The Case Centre’s bestselling authors

Pierre Chandon

Pierre Chandon

"The key is to understand that the goal of a case is not to describe what is going on in a company or an industry but to help students better understand how to solve business problems."

I don’t think that writing cases is very difficult and I would encourage everyone to give it a try. The key is to understand that the goal of a case is not to describe what is going on in a company or an industry but to help students better understand how to solve business problems, such as how to brand a commodity (the topic of my Renova Toilet Paper case, The Case Centre’s Overall Award Winner in 2012), or how to market to low-income consumers (the topic of the Unilever in Brazil case, The Case Centre’s Overall Award Winner in 2008).

The three essentials

First and foremost, identify an important business issue which is not covered well in existing cases, perhaps because they are too old, too US-centric, or too messy. Then, articulate the case around this issue, eliminating any information that is irrelevant to that particular topic, even if it means simplifying some of the contextual aspects of the case.

Second, secure the collaboration of the company and make sure that they are willing to give you access and permission to publish the case. This is essential to understand their thought process and to knowing exactly what happened and why (including the alternative solutions that they considered but rejected, which should be mentioned in the case).

Third, focus on an exciting industry or company. If everything else is equal, students will be more motivated to prepare the case if it is about an industry or company that they are interested in (for example, a company that is recruiting!). It is even better if the case is motivating (eg, about a success rather than a failure) because it will motivate students to continue to learn about the issue and will build the confidence necessary for action.

Favourite case

My most recent case, L’Oréal in China (2013), is my favourite of all those I’ve written. First, because it is a case about a fundamental strategic issue: should you position your brand on functional or on lifestyle benefits? The answer is surprising and the results are terrific. Second, because it allows students to learn about the Chinese consumer markets, the largest in the world, with a particular focus on the Chinese love affair with luxury, social media, and e-commerce. L’Oréal gave us unprecedented access, allowing us to create dozens of short video interviews with its management team, its retailers, and end consumers, which are available on the instructor web site

Most admired

I love the Steinway & Sons: Buying a Legend case by John T Gourville and Joseph B Lassiter III because it creates passionate discussions between students (especially the musicians) who want to preserve the brand’s high-end, niche strategy heritage as the maker of the world’s pre-eminent vertical and grand pianos, and the more business-oriented ones who believe a bolder, more aggressive plan is needed.

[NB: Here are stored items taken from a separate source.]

/-- Grants a guest's claim and answers. -/
def grantGuest (site ctx lease : Nat) (write : Bool) (pts0 : BitVec 24) (fs : List Frag) (s : State) : State :=
  let p0 := tsMax (s.site site).pts pts0
  let fs := if write then fs else fs.filter fun f => f.holder != some (.guest site, ctx)
  let t := fs.foldl (fun p f => tsMax p (if write then f.rts + 1 else f.wts)) p0
  let s := s.updSite site fun x => { x with pts := t }
  fs.foldl (fun s f =>
    let own := t + BitVec.ofNat 24 lease
    let (v, s) := if write then s.issueVer t else (f.ver, s)
    let s := s.updFrag f.id fun f =>
      if write then { f with wts := t, rts := t, ver := v, holder := some (.guest site, ctx), grantAt := s.cyclesOf (s.holdDie (.guest site) f.blocks), used := false }
      else { f with rts := tsMax f.rts own }
    let c : Claim := { frag := f.id, ctx := ctx, write := write, ownRts := if write then t else own, ver := v, lease := lease, used := s.now }
    s.updSite site fun x => { x with claims := c :: x.claims.filter fun k => !(k.frag == f.id && k.ctx == ctx) }) s

/-- A GUEST watch, or the recall of a WSET that sets one, covers a fragment (R483). -/
def guestWatched (s : State) (ctx : Nat) (fs : List Frag) : Bool :=
  let on (id : Nat) : Bool := s.handles.any fun h => h.ctx == ctx && h.id == id && fs.any fun f => f.blocks.any h.blocks.contains
  (s.context ctx).watches.any (fun w => w.handle != 0 && bit w.mode 6 && on w.handle) ||
    s.sites.any fun p => p.2.duties.any fun d => match d.1 with
      | .recall c h true => c == ctx && on h
      | _ => false

/-- CLAIM_REQ. -/
def execClaimReq (site : Nat) (pkt : BitVec 512) (s : State) : Out :=
  guestPacket site 0x8030 pkt s fun x =>
    let ctx := pkCtx pkt
    let kind := fld pkt 151 144
    let answer (s : State) (ver status : Nat) : State :=
      s.siteSend site (cmdPacket 0x8031 pkt (ver + (s.site site).pts.toNat * 2 ^ 64 + status * 2 ^ 88))
    match s.handle? ctx (fld pkt 143 128) with
    | none => answer s 0 1
    | some h =>
      let s := s.visitHandle h
      let fs := byBlock (s.fragsOf h)
      if kind = 2 then let s := dropGuestClaims site ctx fs s; answer s (s.handleVer h).toNat 0
      else if guestWatched s ctx fs then answer s 0 3
      else
        let more := (fs.filter fun f => !x.claims.any fun c => c.ctx == ctx && c.frag == f.id).length
        if (s.fragsOfCtx ctx).length + s.guestClaims ctx + more > fld (s.context ctx).img 351 320 then answer s 0 2
        else if h.blocks.any fun b => s.waitsAt (b * 64) then s.enqueue (.claimReq site pkt)
        else
          let held := fs.filter fun f => f.holder.isSome && f.holder != some (.guest site, ctx)
          if !held.isEmpty then held.foldl (fun s f => s.askRecall f.id) (s.enqueue (.claimReq site pkt))
          else
            let s := grantGuest site ctx (fld pkt 159 152) (kind == 1) (BitVec.ofNat 24 (fld pkt 183 160)) fs s
            let s := h.blocks.foldl (fun s b => s.touch ctx (b * 64)) s
            answer s (s.handleVer h).toNat 0

/-- RECALL_DONE. -/
def execRecallDone (site : Nat) (pkt : BitVec 512) (s : State) : Out :=
  guestPacket site 0x8033 pkt s fun x =>
    let ctx := pkCtx pkt
    let id := fld pkt 143 128
    let is (d : Duty × Nat) : Bool := match d.1 with
      | .recall c h _ => c == ctx && h == id
      | _ => false
    if !x.duties.any is then s
    else
      let fs := ((s.handle? ctx id).map s.fragsOf).getD []
      let lost := (fs.filter fun f => f.holder == some (.guest site, ctx)).flatMap Frag.blocks
      lost.foldl State.loseResv (dropGuestClaims site ctx fs (s.updSite site fun x => { x with duties := x.duties.filter fun d => !is d }))

/-- WRITEBACK_DONE (R149, R153): a recall that was asked for ends a cluster's claim, its dirty bytes at the home; a guest is sent RECALL
and answers with RECALL_DONE (R482). -/
def execWritebackDone (f : Nat) (s : State) : Out :=
  match s.frags.find? fun x => x.id == f with
  | some x =>
    if !x.recalled || !s.holdOver x then .next s
    else match x.holder with
      | some (.cluster c, ctx) => if x.blocks.any fun b => s.waitsAt (b * 64) then .next s else .next ((s.recallHolder f).note 0x51 (4 * c) 1 (some ctx))
      | some (.guest n, ctx) => match s.handles.find? fun h => h.ctx == ctx && x.blocks.any h.blocks.contains with
        | some h => .next (s.recallGuest n ctx h.id false)
        | none => .next (s.recallHolder f)
      | none => .next (s.updFrag f fun x => { x with recalled := false })
  | none => .next s

/-! ## CXL.cache requests (R479) -/

/-- A refused request: a read gets CXL poison, a write is not performed; one that is not WATCHED counts in VIOL (R488). -/
def refuseGuest (site pa : Nat) (watched : Bool) (s : State) : State := s.updSite site fun x =>
  { x with answer := none, lastRef := BitVec.ofNat 48 pa, viol := if watched || x.viol = 0xFFFF then x.viol else x.viol + 1 }

/-- GUEST_REQUEST: one access within a 64-byte block. -/
def execGuestRequest (site ctx pa : Nat) (acc : GuestAcc) (s : State) : Out :=
  let x := s.site site
  let n := match acc with
    | .read n => n
    | .write d => d.length
  let k := match acc with
    | .read _ => 1
    | .write _ => 2
  if x.st ≠ 2 then .next (if x.st = 0 then s else refuseGuest site pa false s)
  else if n = 0 || pa % 64 + n > 64 then .next s
  else
    let ok := isFlistad pa && (s.siteNow site).grants.any fun g => g.ctx == ctx && decide (g.pa ≤ pa) && decide (pa < g.pa + g.size) && if k = 1 then g.r else g.w
    if !ok then .next (fenceSite site (refuseGuest site pa false s))
    else
      let b := s.blk pa
      let passes := x.pass.contains (ctx, b)
      match (if passes then none else s.watchHit ctx 64 (accDirs k) b) with
      | some (i, h) => .next ((refuseGuest site pa true s).updSite site fun x => { x with watched := x.watched ++ [(ctx, i, h, pa, k)] })
      | none =>
        if s.waitsAt pa then .next (s.enqueue (.guest site ctx pa acc))
        else match s.recallFor (some (.guest site, ctx)) pa with
          | some f => .next ((s.askRecall f).enqueue (.guest site ctx pa acc))
          | none =>
            let own := (s.frag? pa).any fun f => f.holder == some (.guest site, ctx)
            let s := (s.updSite site fun x => { x with pass := dropFirst (· == (ctx, b)) x.pass }).touch ctx pa
            let s := if own then (match s.frag? pa with
                | some f => s.updFrag f.id fun f => { f with used := true }
                | none => s) else s
            match acc with
            | .read n =>
              let s := if own then s else s.plainLoad (.guest site) pa
              let out := if s.poisonedAt pa then none else some (s.rdBytes pa n)
              .next (s.updSite site fun x => { x with answer := out })
            | .write d =>
              let s := if own then s else s.plainStore (.guest site) pa
              .next (s.homeWrite pa (d.mapIdx fun i v => (pa + i, v)) .raw none)

/-! ## Deadlines, reset and training (R486, R487) -/

/-- GUEST_DEADLINE. -/
def execGuestDeadline (site : Nat) (s : State) : Out :=
  if (s.site site).st == 2 && (s.site site).duties.any fun d => decide (d.2 ≤ s.ptime) then .next (fenceSite site s) else .next s

/-- RESET: of a fenced site that device reset does not have to free. -/
def execResetI (site : Nat) (s : State) : Out :=
  let x := s.site site
  if x.st == 3 && !x.locked && s.phase == 15 then .next (s.updSite site fun x => { x with st := 4, since := s.ptime }) else .next s

/-- SITE_RESET_HOLD_END. -/
def execSiteResetHoldEnd (site : Nat) (s : State) : Out :=
  let x := s.site site
  if x.st == 4 && s.ptime ≥ x.since + 10000 then .next (s.updSite site fun x => { x with st := 1, since := s.ptime }) else .next s

/-- SITE_TRAINING_DONE: another identity than the GUEST record's stays fenced until device reset. -/
def execSiteTrainingDone (site : Nat) (ident : BitVec 64) (s : State) : Out :=
  if (s.site site).st ≠ 1 then .next s
  else if s.caps.sites.contains (site, ident) then .next (s.updSite site fun x => { x with st := 2 })
  else .next (s.updSite site fun x => { x with st := 3, locked := true })

/-- SITE_TRAINING_TIMEOUT. -/
def execSiteTrainingTimeout (site : Nat) (s : State) : Out :=
  let x := s.site site
  if x.st == 1 && s.ptime ≥ x.since + 100000000 then .next (s.updSite site fun x => { x with st := 3 }) else .next s

end Sys2Proof.Machine
end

I think that the quality of a case depends a lot on the quality of the information provided to the teachers. That’s why I have created a website for all my cases, where instructors can download a detailed teaching note with step-by-step advice on how to teach the case, many videos (including interviews and television commercials), a PowerPoint presentation that I use in class, and a video of me teaching at INSEAD. 

View cases written by Pierre

About the author

Pierre Chandon is the L’Oréal Chaired Professor of Marketing, Innovation and Creativity at INSEAD, Fontainebleau, France, and the Director of the INSEAD Social Science Research Centre. He has been nominated multiple times for the Best Teacher award and has received the Dean’s Commendation for Excellence in Teaching every year since its inception. Before joining INSEAD, Pierre was at London Business School and the University of North Carolina at Chapel Hill. He has also held visiting positions at Kellogg School of Management, The Wharton School, and Harvard Business School.

His primary research interests focus on the effects of marketing (for example, packaging design and health claims) and emotions (for example, football defeats) on food choices. He has published in marketing and psychology journals, such as Psychological Science, Journal of Consumer Research, Journal of Marketing Research, and Journal of Marketing and also in nutrition and medical journals, such as Obesity, Nutrition Reviews, and Annals of Internal Medicine. His research has been the subject of media coverage in Europe and in the US by, among others, The New York Times, The Economist, The Financial Times, The Wall Street Journal, USA Today, NPR, Cosmopolitan, and the Rush Limbaugh show.

Pierre received the 2012 O’Dell award for his Journal of Marketing Research article on calorie underestimation, which was judged to have made the most significant long-term contribution to marketing. He has also written numerous award-winning case studies and his cases have won a number of awards from The Case Centre, including the Overall Award Winner twice: in 2008 with Unilever in Brazil, and in 2012 with Renova Toilet Paper: Avant-Garde Marketing in a Commoditized Category. He has worked with many consumer and luxury goods companies, including Danone, Procter & Gamble, Unilever, Ferrero, LVMH, and L’Oréal, as well as for various governmental organisations.